Replay and tweak HTTP requests copied from your browser network inspector using the paste-cURL workflow.
Inspect API responses with regex, CSS selector, or JSON path filtering directly in the terminal.
Save and recall previous HTTP requests using the built-in request history.
Wuzz is a terminal tool for making and inspecting HTTP requests. Instead of typing a full command each time, you open wuzz and interact with a split-screen interface: one panel for the request details and another showing the response. You can edit the URL, query parameters, HTTP method, request body, and headers, then send the request and see the response headers and body all in the same window. The tool is designed to work well with the "copy as cURL" feature that browsers include in their network inspector tabs. If you capture a request from your browser and paste it into wuzz using cURL-compatible command-line arguments, wuzz will populate all the fields for you. This makes it practical for replaying, modifying, and inspecting requests you saw in the browser. Navigation between panels uses keyboard shortcuts: function keys jump directly to specific fields like the URL, headers, or response body, and Tab or Shift+Tab moves between panels.
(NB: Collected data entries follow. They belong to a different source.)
-- ==== Sys2Proof/Machine/Core.lean ====
section
/-! DEFINITION. The machine as the host runs it. -/

def Sys2Proof.core : Host.Core := { State := Sys2Proof.Machine.State, Fault := Sys2Proof.Machine.Fault, Refusal := Sys2Proof.Machine.Refusal, step := Sys2Proof.Machine.step, reset := Sys2Proof.Machine.State.reset }
end

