/-! ### FLUSH -/

/-- 42_stream_control.md R111: encoding, enabling, pseudocode, frame, faults and worked example of `FLUSH`. -/
def Obligations.FlushCommand : Prop :=
  (∀ w : Word, w &&& 0xFFFFFFFF = 0x50000000 ↔ decode w = .ok .flush) ∧ encode .flush = 0x50000000 ∧
  (∀ w : Word, w.extractLsb' 28 4 = (5 : BitVec 4) →
    (w.extractLsb' 16 12 ≠ (0 : BitVec 12) ∨ w.extractLsb' 0 16 ≠ (0 : Half)) → decode w = .illegal .rsvd) ∧
  (∀ s : State, s.presents 0x50000000 → step s = exec .flush s.acceptWord) ∧
  (∀ s : State, s.errc = none → s.eos = false → s.sfail = false → s.wrPtr = 0 →
    exec .flush s = .next { s with eos := true }) ∧
  (∀ s : State, s.errc = none → s.eos = false → s.sfail = false → s.wrPtr ≠ 0 →
    ∃ m : Memory,
      exec .flush s = .next { s with buf := m, vcnt := s.wrPtr, wrPtr := 0, own := true, eos := true } ∧
      (∀ k, s.wrPtr.toNat ≤ k → k < s.cfg.bufCap → m.slot k = some 0x00000000) ∧
      (∀ a, ¬ (4 * s.wrPtr.toNat ≤ a ∧ a < 4 * s.cfg.bufCap) → m.read a = s.buf.read a)) ∧
  (∀ s : State, s.errc = none → (s.eos = true ∨ s.sfail = true) →
    exec .flush s = .next { s with errc := some .stopped, errw := 0x50000000 }) ∧
  (∀ s t : State, s.errc = none → s.eos = false → s.sfail = false → exec .flush s = .next t →
    ∃ u, exec .flush t = .next u ∧ u.errc = some .stopped) ∧
  (∀ s : State, s.errc ≠ none → exec .flush s = .next s) ∧
  (∀ s : State, s.cfg.bufCap = 4 → s.wrPtr = 2 → s.own = false → s.errc = none → s.eos = false → s.sfail = false →
    ∃ t, exec .flush s = .next t ∧ t.buf.slot 2 = some 0 ∧ t.buf.slot 3 = some 0 ∧ t.vcnt = 2 ∧ t.wrPtr = 0 ∧
      t.own = true ∧ t.eos = true ∧ t.statusWord = 0x00000003)

/-- The frame of `FLUSH` (42_stream_control.md section 2): whenever it answers a next state, the accumulator, the tuning
constant and `SFAIL` are unchanged, and so is every byte outside the slots `WR_PTR` to `BUF_CAP − 1`; with an empty fill
nothing but `EOS` may differ; where it faults, nothing but `ERRC` and `ERRW`. -/
def Obligations.FlushFrame : Prop :=
  ∀ s t : State, exec .flush s = .next t →
    t.cfg = s.cfg ∧ t.acc = s.acc ∧ t.kscale = s.kscale ∧ t.sfail = s.sfail ∧ t.cmd = s.cmd ∧ t.sink = s.sink ∧
    t.turns = s.turns ∧ t.replies = s.replies ∧ t.epoch = s.epoch ∧
    (∀ a, ¬ (4 * s.wrPtr.toNat ≤ a ∧ a < 4 * s.cfg.bufCap) →
      t.buf.read a = s.buf.read a ∧ t.bufByte a = s.bufByte a) ∧
    (s.wrPtr = 0 → t.buf = s.buf ∧ t.wrPtr = s.wrPtr ∧ t.vcnt = s.vcnt ∧ t.own = s.own) ∧
    ((s.errc ≠ none ∨ s.eos = true ∨ s.sfail = true) →
      t.buf = s.buf ∧ t.wrPtr = s.wrPtr ∧ t.vcnt = s.vcnt ∧ t.own = s.own ∧ t.eos = s.eos) ∧
    ((s.errc ≠ none ∨ (s.eos = false ∧ s.sfail = false)) → t.errc = s.errc ∧ t.errw = s.errw)

/-- The corner cases of `FLUSH` (42_stream_control.md section 2): an empty fill hands nothing over, whoever owns the buffer;
a fill that lacks one slot pads one; with one slot `FLUSH` never hands over. -/
def Obligations.FlushCornerCases : Prop :=
  (∀ s : State, s.errc = none → s.eos = false → s.sfail = false → s.wrPtr = 0 →
    ∃ t, exec .flush s = .next t ∧ t.eos = true ∧ t.own = s.own ∧ t.vcnt = s.vcnt ∧ t.buf = s.buf) ∧
  (∀ s : State, s.errc = none → s.eos = false → s.sfail = false → s.wrPtr ≠ 0 → s.wrPtr.toNat = s.cfg.bufCap - 1 →
    ∃ t, exec .flush s = .next t ∧ t.own = true ∧ t.vcnt = s.wrPtr ∧ t.buf.slot s.wrPtr.toNat = some 0 ∧
      ∀ a, a / 4 ≠ s.wrPtr.toNat → t.buf.read a = s.buf.read a) ∧
  (∀ s : State, s.Inv → s.cfg.bufCap = 1 → s.errc = none → s.eos = false → s.sfail = false →
    exec .flush s = .next { s with eos := true })

/-! ### Faults -/

/-- 60_exceptions.md R131: a step sets `ERRC` only in the three cases of the table, and then to that code, with the whole
accepted word in `ERRW`; and in each of the three cases it does. -/
def Obligations.ExactlyThreeFaults : Prop :=
  (faultBits .illop = 1 ∧ faultBits .rsvd = 2 ∧ faultBits .stopped = 3 ∧ errcBits none = 0 ∧
    ∀ e : Option FaultCode, (errcBits e).toNat < 4) ∧
  (∀ (s t : State) (c : FaultCode), step s = .next t → s.errc = none → t.errc = some c →
    ∃ w, s.presents w ∧ t.errw = w ∧
      ((c = .illop ∧ ((w.extractLsb' 28 4).toNat = 0 ∨ 6 ≤ (w.extractLsb' 28 4).toNat)) ∨
       (c = .rsvd ∧ 1 ≤ (w.extractLsb' 28 4).toNat ∧ (w.extractLsb' 28 4).toNat ≤ 5 ∧
          (w.extractLsb' 16 12 ≠ (0 : BitVec 12) ∨
            (4 ≤ (w.extractLsb' 28 4).toNat ∧ w.extractLsb' 0 16 ≠ (0 : Half)))) ∨
       (c = .stopped ∧ ((∃ dev, decode w = .ok (.mod dev)) ∨ decode w = .ok .flush) ∧
          (s.eos = true ∨ s.sfail = true)))) ∧
  (∀ (s : State) (w : Word), s.presents w → s.errc = none →
    (((w.extractLsb' 28 4).toNat = 0 ∨ 6 ≤ (w.extractLsb' 28 4).toNat) →
      ∃ t, step s = .next t ∧ t.errc = some .illop ∧ t.errw = w) ∧
    ((1 ≤ (w.extractLsb' 28 4).toNat ∧ (w.extractLsb' 28 4).toNat ≤ 5 ∧
        (w.extractLsb' 16 12 ≠ (0 : BitVec 12) ∨
          (4 ≤ (w.extractLsb' 28 4).toNat ∧ w.extractLsb' 0 16 ≠ (0 : Half)))) →
      ∃ t, step s = .next t ∧ t.errc = some .rsvd ∧ t.errw = w) ∧
    ((((∃ dev, decode w = .ok (.mod dev)) ∨ decode w = .ok .flush) ∧ (s.eos = true ∨ s.sfail = true)) →
      ∃ t, step s = .next t ∧ t.errc = some .stopped ∧ t.errw = w))

/-- 60_exceptions.md R133: the fault action writes `ERRC` and `ERRW` if `ERRC = 0` and nothing else; the word is consumed,
`fault_o` rises, and no later word has any effect. -/
def Obligations.FaultActionIsPrecise : Prop :=
  (∀ (s : State) (c : FaultCode) (w : Word), s.errc = none →
    s.raise c w = { s with errc := some c, errw := w } ∧ (s.raise c w).faultOut = true) ∧
  (∀ (s : State) (c : FaultCode) (w : Word), s.errc ≠ none → s.raise c w = s) ∧
  (∀ (s : State) (w : Word) (c : FaultCode), s.presents w → s.errc = none → decode w = .illegal c →
    step s = .next { s with cmd := s.cmd.tail, turns := s.turns.tail, errc := some c, errw := w }) ∧
  (∀ (s : State) (w : Word) (i : Instr), s.presents w → s.errc = none → decode w = .ok i →
    ((∃ dev, i = .mod dev) ∨ i = .flush) → (s.eos = true ∨ s.sfail = true) →
    step s = .next { s with cmd := s.cmd.tail, turns := s.turns.tail, errc := some .stopped, errw := w }) ∧
  (∀ (s : State) (w : Word), s.presents w → s.errc ≠ none →
    step s = .next { s with cmd := s.cmd.tail, turns := s.turns.tail })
Ctrl+R sends the request. Requests and responses can be saved to files, and previous requests are accessible through a history toggle. For filtering response content, wuzz accepts regular expressions by default. It also supports context-specific query formats: CSS selectors for HTML responses and a JSON path syntax for JSON responses. Installation is available through Go, apt, apk (Alpine), Scoop (Windows), Nix, and binary releases on the GitHub releases page. Configuration is stored in a TOML file in the standard config directory on your system. The project is written in Go and is open source.